The Complete Lyrics of Irving Berlin
edited by Robert Kimball and Linda Emmet
Knopf, 558 pages, $65.00
In the aftermath of September 11 the whole country seemed to be singing "God Bless America," underscoring Irving Berlin's incomparable role in American song. (Berlin wrote the piece toward the end of World War I but suppressed it until the outbreak of World War II, fearing that it might be too broad or corny.) His anthems include "White Christmas," "Easter Parade," and "There's No Business Like Show Business"; no other songwriter has written as many. No one else has written as many popular songs, period. Yet although he was lauded as a tunesmith of genius as far back as 1911, when he debuted "Alexander's Ragtime Band," Berlin is often undervalued as a lyricist and said to lack Cole Porter's erudition, Lorenz Hart's interior rhymes, and Johnny Mercer's homespun wisdom. The Complete Lyrics, which spans eighty-one of the composer's 101 years (1888-1989), demands that we reconsider this appraisal. In addition to highlighting his gift for economy, directness, and slang, it presents Berlin as an obsessive, often despairing commentator on the passing scene.

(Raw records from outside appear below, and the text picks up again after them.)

@[simp] theorem State.reg_setPx (s : State) (x : Nat) (f : Px → Px) (k : Nat) : (s.setPx x f).reg k = s.reg k := rfl
@[simp] theorem State.fld_setPx (s : State) (x : Nat) (f : Px → Px) (fd : Fld) : (s.setPx x f).fld fd = s.fld fd := rfl
@[simp] theorem State.bit_setPx (s : State) (x : Nat) (f : Px → Px) (fd : Fld) : (s.setPx x f).bit fd = s.bit fd := rfl
@[simp] theorem State.feat_setPx (s : State) (x : Nat) (f : Px → Px) (k : Nat) : (s.setPx x f).feat k = s.feat k := rfl
@[simp] theorem State.mread_setPx (s : State) (x : Nat) (f : Px → Px) (k : Nat) : (s.setPx x f).mread k = s.mread k := rfl
@[simp] theorem State.pin_setPx (s : State) (x : Nat) (f : Px → Px) (y : Sensor) : (s.setPx x f).pin y = s.pin y := rfl
@[simp] theorem State.out_setPx (s : State) (x : Nat) (f : Px → Px) (k : Nat) : (s.setPx x f).out k = s.out k := rfl
@[simp] theorem State.dieOf_setPx (s : State) (x : Nat) (f : Px → Px) (k : Nat) : (s.setPx x f).dieOf k = s.dieOf k := rfl
@[simp] theorem State.coil_setPx (s : State) (x : Nat) (f : Px → Px) (k : Nat) : (s.setPx x f).coil k = s.coil k := rfl
@[simp] theorem State.pbank_setPx (s : State) (x : Nat) (f : Px → Px) (k : Nat) : (s.setPx x f).pbank k = s.pbank k := rfl
@[simp] theorem State.sink_setPx (s : State) (x : Nat) (f : Px → Px) (k : Nat) : (s.setPx x f).sink k = s.sink k := rfl
@[simp] theorem State.swIn_setPx (s : State) (x : Nat) (f : Px → Px) (k : Nat) : (s.setPx x f).swIn k = s.swIn k := rfl
@[simp] theorem State.wakeIn_setPx (s : State) (x : Nat) (f : Px → Px) (k : Nat) : (s.setPx x f).wakeIn k = s.wakeIn k := rfl
@[simp] theorem State.ainIn_setPx (s : State) (x : Nat) (f : Px → Px) (k : Nat) : (s.setPx x f).ainIn k = s.ainIn k := rfl
@[simp] theorem State.vsIn_setPx (s : State) (x : Nat) (f : Px → Px) (k : Nat) : (s.setPx x f).vsIn k = s.vsIn k := rfl
@[simp] theorem State.gbank_setPx (s : State) (x : Nat) (f : Px → Px) (k : Nat) : (s.setPx x f).gbank k = s.gbank k := rfl
@[simp] theorem State.grp_setPx (s : State) (x : Nat) (f : Px → Px) (k : Nat) : (s.setPx x f).grp k = s.grp k := rfl
@[simp] theorem State.domOn_setPx (s : State) (x : Nat) (f : Px → Px) (k : Nat) : (s.setPx x f).domOn k = s.domOn k := rfl
@[simp] theorem State.cn_setPx (s : State) (x : Nat) (f : Px → Px) (k : Nat) : (s.setPx x f).cn k = s.cn k := rfl
@[simp] theorem State.ln_setPx (s : State) (x : Nat) (f : Px → Px) (k : Nat) : (s.setPx x f).ln k = s.ln k := rfl
@[simp] theorem State.cr_setPx (s : State) (x : Nat) (f : Px → Px) (k : Fin 2) : (s.setPx x f).cr k = s.cr k := rfl

@[simp] theorem State.reg_setSink (s : State) (n : Nat) (f : Led → Led) (k : Nat) : (s.setSink n f).reg k = s.reg k := rfl
@[simp] theorem State.fld_setSink (s : State) (n : Nat) (f : Led → Led) (fd : Fld) : (s.setSink n f).fld fd = s.fld fd := rfl
@[simp] theorem State.bit_setSink (s : State) (n : Nat) (f : Led → Led) (fd : Fld) : (s.setSink n f).bit fd = s.bit fd := rfl
@[simp] theorem State.feat_setSink (s : State) (n : Nat) (f : Led → Led) (k : Nat) : (s.setSink n f).feat k = s.feat k := rfl
@[simp] theorem State.mread_setSink (s : State) (n : Nat) (f : Led → Led) (k : Nat) : (s.setSink n f).mread k = s.mread k := rfl
@[simp] theorem State.pin_setSink (s : State) (n : Nat) (f : Led → Led) (y : Sensor) : (s.setSink n f).pin y = s.pin y := rfl
@[simp] theorem State.out_setSink (s : State) (n : Nat) (f : Led → Led) (k : Nat) : (s.setSink n f).out k = s.out k := rfl
@[simp] theorem State.dieOf_setSink (s : State) (n : Nat) (f : Led → Led) (k : Nat) : (s.setSink n f).dieOf k = s.dieOf k := rfl
@[simp] theorem State.coil_setSink (s : State) (n : Nat) (f : Led → Led) (k : Nat) : (s.setSink n f).coil k = s.coil k := rfl
@[simp] theorem State.pbank_setSink (s : State) (n : Nat) (f : Led → Led) (k : Nat) : (s.setSink n f).pbank k = s.pbank k := rfl
@[simp] theorem State.px_setSink (s : State) (n : Nat) (f : Led → Led) (k : Nat) : (s.setSink n f).px k = s.px k := rfl
@[simp] theorem State.swIn_setSink (s : State) (n : Nat) (f : Led → Led) (k : Nat) : (s.setSink n f).swIn k = s.swIn k := rfl
@[simp] theorem State.wakeIn_setSink (s : State) (n : Nat) (f : Led → Led) (k : Nat) : (s.setSink n f).wakeIn k = s.wakeIn k := rfl
@[simp] theorem State.ainIn_setSink (s : State) (n : Nat) (f : Led → Led) (k : Nat) : (s.setSink n f).ainIn k = s.ainIn k := rfl
@[simp] theorem State.vsIn_setSink (s : State) (n : Nat) (f : Led → Led) (k : Nat) : (s.setSink n f).vsIn k = s.vsIn k := rfl
@[simp] theorem State.gbank_setSink (s : State) (n : Nat) (f : Led → Led) (k : Nat) : (s.setSink n f).gbank k = s.gbank k := rfl
@[simp] theorem State.grp_setSink (s : State) (n : Nat) (f : Led → Led) (k : Nat) : (s.setSink n f).grp k = s.grp k := rfl
@[simp] theorem State.domOn_setSink (s : State) (n : Nat) (f : Led → Led) (k : Nat) : (s.setSink n f).domOn k = s.domOn k := rfl
@[simp] theorem State.cn_setSink (s : State) (n : Nat) (f : Led → Led) (k : Nat) : (s.setSink n f).cn k = s.cn k := rfl
@[simp] theorem State.ln_setSink (s : State) (n : Nat) (f : Led → Led) (k : Nat) : (s.setSink n f).ln k = s.ln k := rfl
@[simp] theorem State.cr_setSink (s : State) (n : Nat) (f : Led → Led) (k : Fin 2) : (s.setSink n f).cr k = s.cr k := rfl

@[simp] theorem State.reg_setGbank (s : State) (b : Nat) (f : GBank → GBank) (k : Nat) : (s.setGbank b f).reg k = s.reg k := rfl
@[simp] theorem State.fld_setGbank (s : State) (b : Nat) (f : GBank → GBank) (fd : Fld) : (s.setGbank b f).fld fd = s.fld fd := rfl
@[simp] theorem State.bit_setGbank (s : State) (b : Nat) (f : GBank → GBank) (fd : Fld) : (s.setGbank b f).bit fd = s.bit fd := rfl
@[simp] theorem State.feat_setGbank (s : State) (b : Nat) (f : GBank → GBank) (k : Nat) : (s.setGbank b f).feat k = s.feat k := rfl
@[simp] theorem State.mread_setGbank (s : State) (b : Nat) (f : GBank → GBank) (k : Nat) : (s.setGbank b f).mread k = s.mread k := rfl
@[simp] theorem State.pin_setGbank (s : State) (b : Nat) (f : GBank → GBank) (y : Sensor) : (s.setGbank b f).pin y = s.pin y := rfl
@[simp] theorem State.out_setGbank (s : State) (b : Nat) (f : GBank → GBank) (k : Nat) : (s.setGbank b f).out k = s.out k := rfl
@[simp] theorem State.dieOf_setGbank (s : State) (b : Nat) (f : GBank → GBank) (k : Nat) : (s.setGbank b f).dieOf k = s.dieOf k := rfl
@[simp] theorem State.coil_setGbank (s : State) (b : Nat) (f : GBank → GBank) (k : Nat) : (s.setGbank b f).coil k = s.coil k := rfl
@[simp] theorem State.pbank_setGbank (s : State) (b : Nat) (f : GBank → GBank) (k : Nat) : (s.setGbank b f).pbank k = s.pbank k := rfl
@[simp] theorem State.px_setGbank (s : State) (b : Nat) (f : GBank → GBank) (k : Nat) : (s.setGbank b f).px k = s.px k := rfl
@[simp] theorem State.sink_setGbank (s : State) (b : Nat) (f : GBank → GBank) (k : Nat) : (s.setGbank b f).sink k = s.sink k := rfl
@[simp] theorem State.swIn_setGbank (s : State) (b : Nat) (f : GBank → GBank) (k : Nat) : (s.setGbank b f).swIn k = s.swIn k := rfl
@[simp] theorem State.wakeIn_setGbank (s : State) (b : Nat) (f : GBank → GBank) (k : Nat) : (s.setGbank b f).wakeIn k = s.wakeIn k := rfl
@[simp] theorem State.ainIn_setGbank (s : State) (b : Nat) (f : GBank → GBank) (k : Nat) : (s.setGbank b f).ainIn k = s.ainIn k := rfl
@[simp] theorem State.vsIn_setGbank (s : State) (b : Nat) (f : GBank → GBank) (k : Nat) : (s.setGbank b f).vsIn k = s.vsIn k := rfl
@[simp] theorem State.grp_setGbank (s : State) (b : Nat) (f : GBank → GBank) (k : Nat) : (s.setGbank b f).grp k = s.grp k := rfl
@[simp] theorem State.domOn_setGbank (s : State) (b : Nat) (f : GBank → GBank) (k : Nat) : (s.setGbank b f).domOn k = s.domOn k := rfl
@[simp] theorem State.cn_setGbank (s : State) (b : Nat) (f : GBank → GBank) (k : Nat) : (s.setGbank b f).cn k = s.cn k := rfl
@[simp] theorem State.ln_setGbank (s : State) (b : Nat) (f : GBank → GBank) (k : Nat) : (s.setGbank b f).ln k = s.ln k := rfl
@[simp] theorem State.cr_setGbank (s : State) (b : Nat) (f : GBank → GBank) (k : Fin 2) : (s.setGbank b f).cr k = s.cr k := rfl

By the late 1960s Tin Pan Alley and Hollywood lyrics had come to be seen mostly as hackwork. Robert Kimball helped to redress that view with a series of oversized anthologies of great lyricists. He began in 1983 with The Complete Lyrics of Cole Porter—a shrewd choice, because Porter's wit suited the printed page especially well. He moved forward with complete editions of the equally intricate work of Hart and George Gershwin. Last year, with his longtime editor, Robert Gottlieb, Kimball compiled an indispensable anthology, Reading Lyrics, which, surprisingly, includes more songs by Berlin than by anyone else. Now, in collaboration with one of Berlin's daughters, Linda Emmet, he has broken the locks off Berlin's fabled archive, giving us Berlin's oeuvre, a third of which—nearly 400 songs—was unknown.